Shropshire Star

Record level of asylum claims being made in the UK

A total of 37,562 applications were made in the year to September.

Published
Migrants

Asylum claims made in the UK have risen to their highest level for nearly 20 years, according to new figures from the Home Office.

The backlog of cases waiting to be dealt with is also at a record high.

A total of 37,562 applications were made in the year to September – more than in any 12-month period since the year to June 2004 (39,746) and higher than the numbers seen at the peak of the European migration crisis in 2015 and 2016 (36,546).

The latest figure is up 18% on the year to September 2020 (31,966), although this will have been affected by the coronavirus pandemic amid restrictions on movement.

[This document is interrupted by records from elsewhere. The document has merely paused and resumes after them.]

/-! ## Data movement -/

/-- T-DM-1, T-DM-2 -/
theorem test_ldi :
    after (exec (.ldi 0 0xFF) State.reset) (fun t => (t.getReg 0, t.sr, t.pc)) = some (0xFF, Status.cleared, 0) ∧
    after (exec (.ldi 31 0x00) (with1 31 0x55)) (fun t => (t.getReg 31, t.sr.z)) = some (0x00, false) := by decide
/-- T-DM-3 -/
theorem test_mov :
    after (exec (.mov 1 2) (with1 2 0xAB)) (fun t => (t.getReg 1, t.getReg 2)) = some (0xAB, 0xAB) := by decide
/-- T-DM-5 -/
theorem test_clr :
    after (exec (.clr 5) { with1 5 0x7F with sr := snc }) (fun t => (t.getReg 5, t.sr)) = some (0x00, snc) := by decide
/-- T-DM-8 -/
theorem test_out :
    after (exec (.out 0xFF 1) (with1 1 0x9C)) (fun t => (t.dm.read 0x0FF, t.dm.read 0x1FF)) = some (0x9C, 0x00) := by
  decide
/-- T-DM-9, T-DM-10 -/
theorem test_in :
    after (exec (.inp 17 0x24) { State.reset with dm := [(0x024, 0x01)] }) (fun t => (t.getReg 17, t.dm)) =
      some (0x01, [(0x024, 0x01)]) ∧
    after (exec (.inp 17 0x30) (with1 17 0x77)) (fun t => t.getReg 17) = some 0x00 := by decide
/-- T-DM-11, T-DM-12 -/
theorem test_sts :
    after (exec (.sts 0x10 17) (with1 17 0x06)) (fun t => (t.dm.read 0x110, t.dm.read 0x010)) = some (0x06, 0x00) ∧
    after (exec (.sts 0xFF 1) (with1 1 0x42)) (fun t => t.dm) = some [(0x1FF, 0x42)] := by decide
/-- T-DM-13 -/
theorem test_lds :
    after (exec (.lds 18 0x10) { State.reset with dm := [(0x010, 0x99), (0x110, 0x06)] }) (fun t => t.getReg 18) =
      some 0x06 := by decide
/-- T-DM-15, T-AL-26 -/
theorem test_register_out_of_range :
    stopOf (exec (.mov 32 0) State.reset) = some .regIndexOutOfRange ∧
    stopOf (exec (.add 1 40) State.reset) = some .regIndexOutOfRange ∧
    after (exec (.mov 32 0) { under maskCfg with x := Vector.replicate 32 9 }) (fun t => t.getReg 0) = some 9 := by
  decide

/-! ## The ALU -/

/-- T-ALU-14, 17, 18, 19 -/
theorem test_alu_add :
    alu .add 0x7F 0x01 = ⟨0x80, true, true, false, true, false⟩ ∧
    alu .add 0x80 0x80 = ⟨0x00, false, false, true, true, true⟩ ∧
    alu .add 0xD0 0x90 = ⟨0x60, false, false, false, true, true⟩ ∧
    alu .add 0xFF 0xFF = ⟨0xFE, true, true, false, false, true⟩ := by decide
/-- T-ALU-26, 29, 30, 32 -/
theorem test_alu_sub :
    alu .sub 0x80 0x01 = ⟨0x7F, false, false, false, true, false⟩ ∧
    alu .sub 0x7F 0xFF = ⟨0x80, true, true, false, true, true⟩ ∧
    alu .sub 0x00 0x80 = ⟨0x80, true, true, false, true, true⟩ ∧
    alu .sub 0x50 0xF0 = ⟨0x60, false, false, false, false, true⟩ := by decide

/-! ## Logic and arithmetic -/

/-- What the ALU-backed instructions show of register r and the flags. -/
def aluView (r : Fin 32) (t : State) : Byte × Status := (t.getReg r, t.sr)

/-- T-AL-1 -/
theorem test_ori :
    after (exec (.ori 1 0x0F) (with1 1 0xA0)) (aluView 1) = some (0xAF, fl true true false false false) := by decide
/-- T-AL-3: old C and V are not preserved. -/
theorem test_andi :
    after (exec (.andi 1 0x00) { with1 1 0xA5 with sr := fl true true false true true }) (aluView 1) =
      some (0x00, fl false false true false false) := by decide
/-- T-AL-4 -/
theorem test_xori :
    after (exec (.xori 1 0xFF) (with1 1 0x0F)) (aluView 1) = some (0xF0, fl true true false false false) := by decide
/-- T-AL-5; T-ALU-1 -/
theorem test_or :
    after (exec (.or 1 2) State.reset) (aluView 1) = some (0x00, fl false false true false false) ∧
    after (exec (.or 1 2) (with2 1 0xA0 2 0x0F)) (aluView 1) = some (0xAF, fl true true false false false) := by decide
/-- T-AL-6 -/
theorem test_and :
    after (exec (.and 1 2) (with2 1 0xF0 2 0x3C)) (aluView 1) = some (0x30, Status.cleared) := by decide
/-- T-AL-7; T-ALU-9 -/
theorem test_xor :
    after (exec (.xor 3 3) (with1 3 0x5A)) (aluView 3) = some (0x00, fl false false true false false) ∧
    after (exec (.xor 1 2) (with2 1 0xFF 2 0x7F)) (aluView 1) = some (0x80, fl true true false false false) := by decide
/-- T-AL-8 -/
theorem test_addi :
    after (exec (.addi 1 0x01) (with1 1 0xFF)) (aluView 1) = some (0x00, fl false false true false true) := by decide
/-- T-AL-10 -/
theorem test_subi :
    after (exec (.subi 1 0xFF) (with1 1 0x7F)) (aluView 1) = some (0x80, fl true true false true true) := by decide
/-- T-AL-11, T-AL-12 -/
theorem test_add :
    after (exec (.add 1 2) (with2 1 0x7F 2 0x01)) (aluView 1) = some (0x80, fl true true false true false) ∧
    after (exec (.add 4 4) (with1 4 0x80)) (aluView 4) = some (0x00, fl false false true true true) := by decide
/-- T-AL-13; T-ALU-22 -/
theorem test_sub :
    after (exec (.sub 1 2) (with2 1 0x80 2 0x01)) (aluView 1) = some (0x7F, fl false false false true false) ∧
    after (exec (.sub 1 2) (with2 1 0x03 2 0x05)) (aluView 1) = some (0xFE, snc) := by decide
/-- T-AL-16, T-AL-17 -/
theorem test_inc :
    after (exec (.inc 4) (with1 4 0xFF)) (aluView 4) = some (0x00, fl false false true false true) ∧
    after (exec (.inc 4) (with1 4 0x7F)) (aluView 4) = some (0x80, fl true true false true false) := by decide
/-- T-AL-19, T-AL-20 -/
theorem test_dec :
    after (exec (.dec 16) State.reset) (aluView 16) = some (0xFF, snc) ∧
    after (exec (.dec 16) (with1 16 0x80)) (aluView 16) = some (0x7F, fl false false false true false) := by decide
/-- T-AL-21, T-AL-22 -/
theorem test_cpi :
    after (exec (.cpi 16 5) (with1 16 0x05)) (aluView 16) = some (0x05, fl false false true false false) ∧
    after (exec (.cpi 16 5) (with1 16 0x03)) (aluView 16) = some (0x03, snc) := by decide
/-- T-AL-24, T-AL-25 -/
theorem test_cp :
    after (exec (.cp 1 2) (with2 1 0x03 2 0x05)) (aluView 1) = some (0x03, snc) ∧
    after (exec (.cp 9 9) (with1 9 0xEE)) (aluView 9) = some (0xEE, fl false false true false false) := by decide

There were 35,737 applications for the same period in 2019.

A total of 67,547 asylum applications were awaiting a decision at the end of September – up 41% year-on-year and the highest since current records began in June 2010.

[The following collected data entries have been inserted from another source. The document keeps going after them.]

-- ==== Sys2Proof/Proofs/AluInstructions.lean ====
section
/-! SUPPORT. The 14 ALU-backed instructions (spec/42_alu.md R131, R137 to R151). -/

namespace Sys2Proof.Machine

/-! ## The two ways an instruction uses the ALU, element by element -/

theorem aluWrite_eq (s : State) (op : AluOp) (r : Fin 32) (b : Byte) :
    aluWrite s op r b = .next { s with
      x := s.x.set r (alu op (s.getReg r) b).result
      sr := s.sr.commit (alu op (s.getReg r) b) } := rfl

theorem aluCompare_eq (s : State) (r : Fin 32) (b : Byte) :
    aluCompare s r b = .next { s with sr := s.sr.commit (alu .sub (s.getReg r) b) } := rfl

/-! ## Two register operands (30_encoding.md R90) -/

theorem withReg_withReg_some {s : State} {d f : Byte} {r q : Fin 32} (hd : regIndex s.cfg d = some r)
    (hf : regIndex s.cfg f = some q) (k : Fin 32 → Fin 32 → Result) :
    withReg s d (fun rd => withReg s f fun rs => k rd rs) = k r q := by
  rw [withReg_some hd, withReg_some hf]

/-- Settles O45: the fields select the registers, and the instruction is then the shared write or compare of its
operation. -/
theorem aluBackedInstructions : Obligations.AluBackedInstructions := by
  intro s d f k r q hd hf commit write compare
  have hwrite : ∀ op b, aluWrite s op r b = write op b := fun op b => aluWrite_eq s op r b
  have hcompare : ∀ b, aluCompare s r b = compare b := fun b => aluCompare_eq s r b
  refine ⟨?ori, ?andi, ?xori, ?or, ?and, ?xor, ?addi, ?subi, ?add, ?sub, ?inc, ?dec, ?cpi, ?cp⟩
  case ori | andi | xori | addi | subi | inc | dec => exact (withReg_some hd _).trans (hwrite _ _)
  case or | and | xor | add | sub =>
    exact (withReg_withReg_some hd hf fun rd rs => aluWrite s _ rd (s.getReg rs)).trans (hwrite _ _)
  case cpi => exact (withReg_some hd _).trans (hcompare k)
  case cp =>
    exact (withReg_withReg_some hd hf fun rd rs => aluCompare s rd (s.getReg rs)).trans (hcompare (s.getReg q))

end Sys2Proof.Machine
end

Separate Home Office figures show the overall number of cases in the asylum system – including cases awaiting the outcome of appeals and failed asylum seekers due to be removed from the UK – stood at 125,316 at the end of June 2021, up 14% year-on-year and more than three times the number a decade earlier (37,903 in June 2011).

More than 25,700 people have made the dangerous journey across the English Channel to the UK in small boats this year – three times the total for the whole of 2020, according to data compiled by the PA news agency.

Last week, one of the Government’s immigration ministers told MPs that migrants boarding small boats to get to the UK is becoming the “route of choice for facilitations by evil criminal gangs”.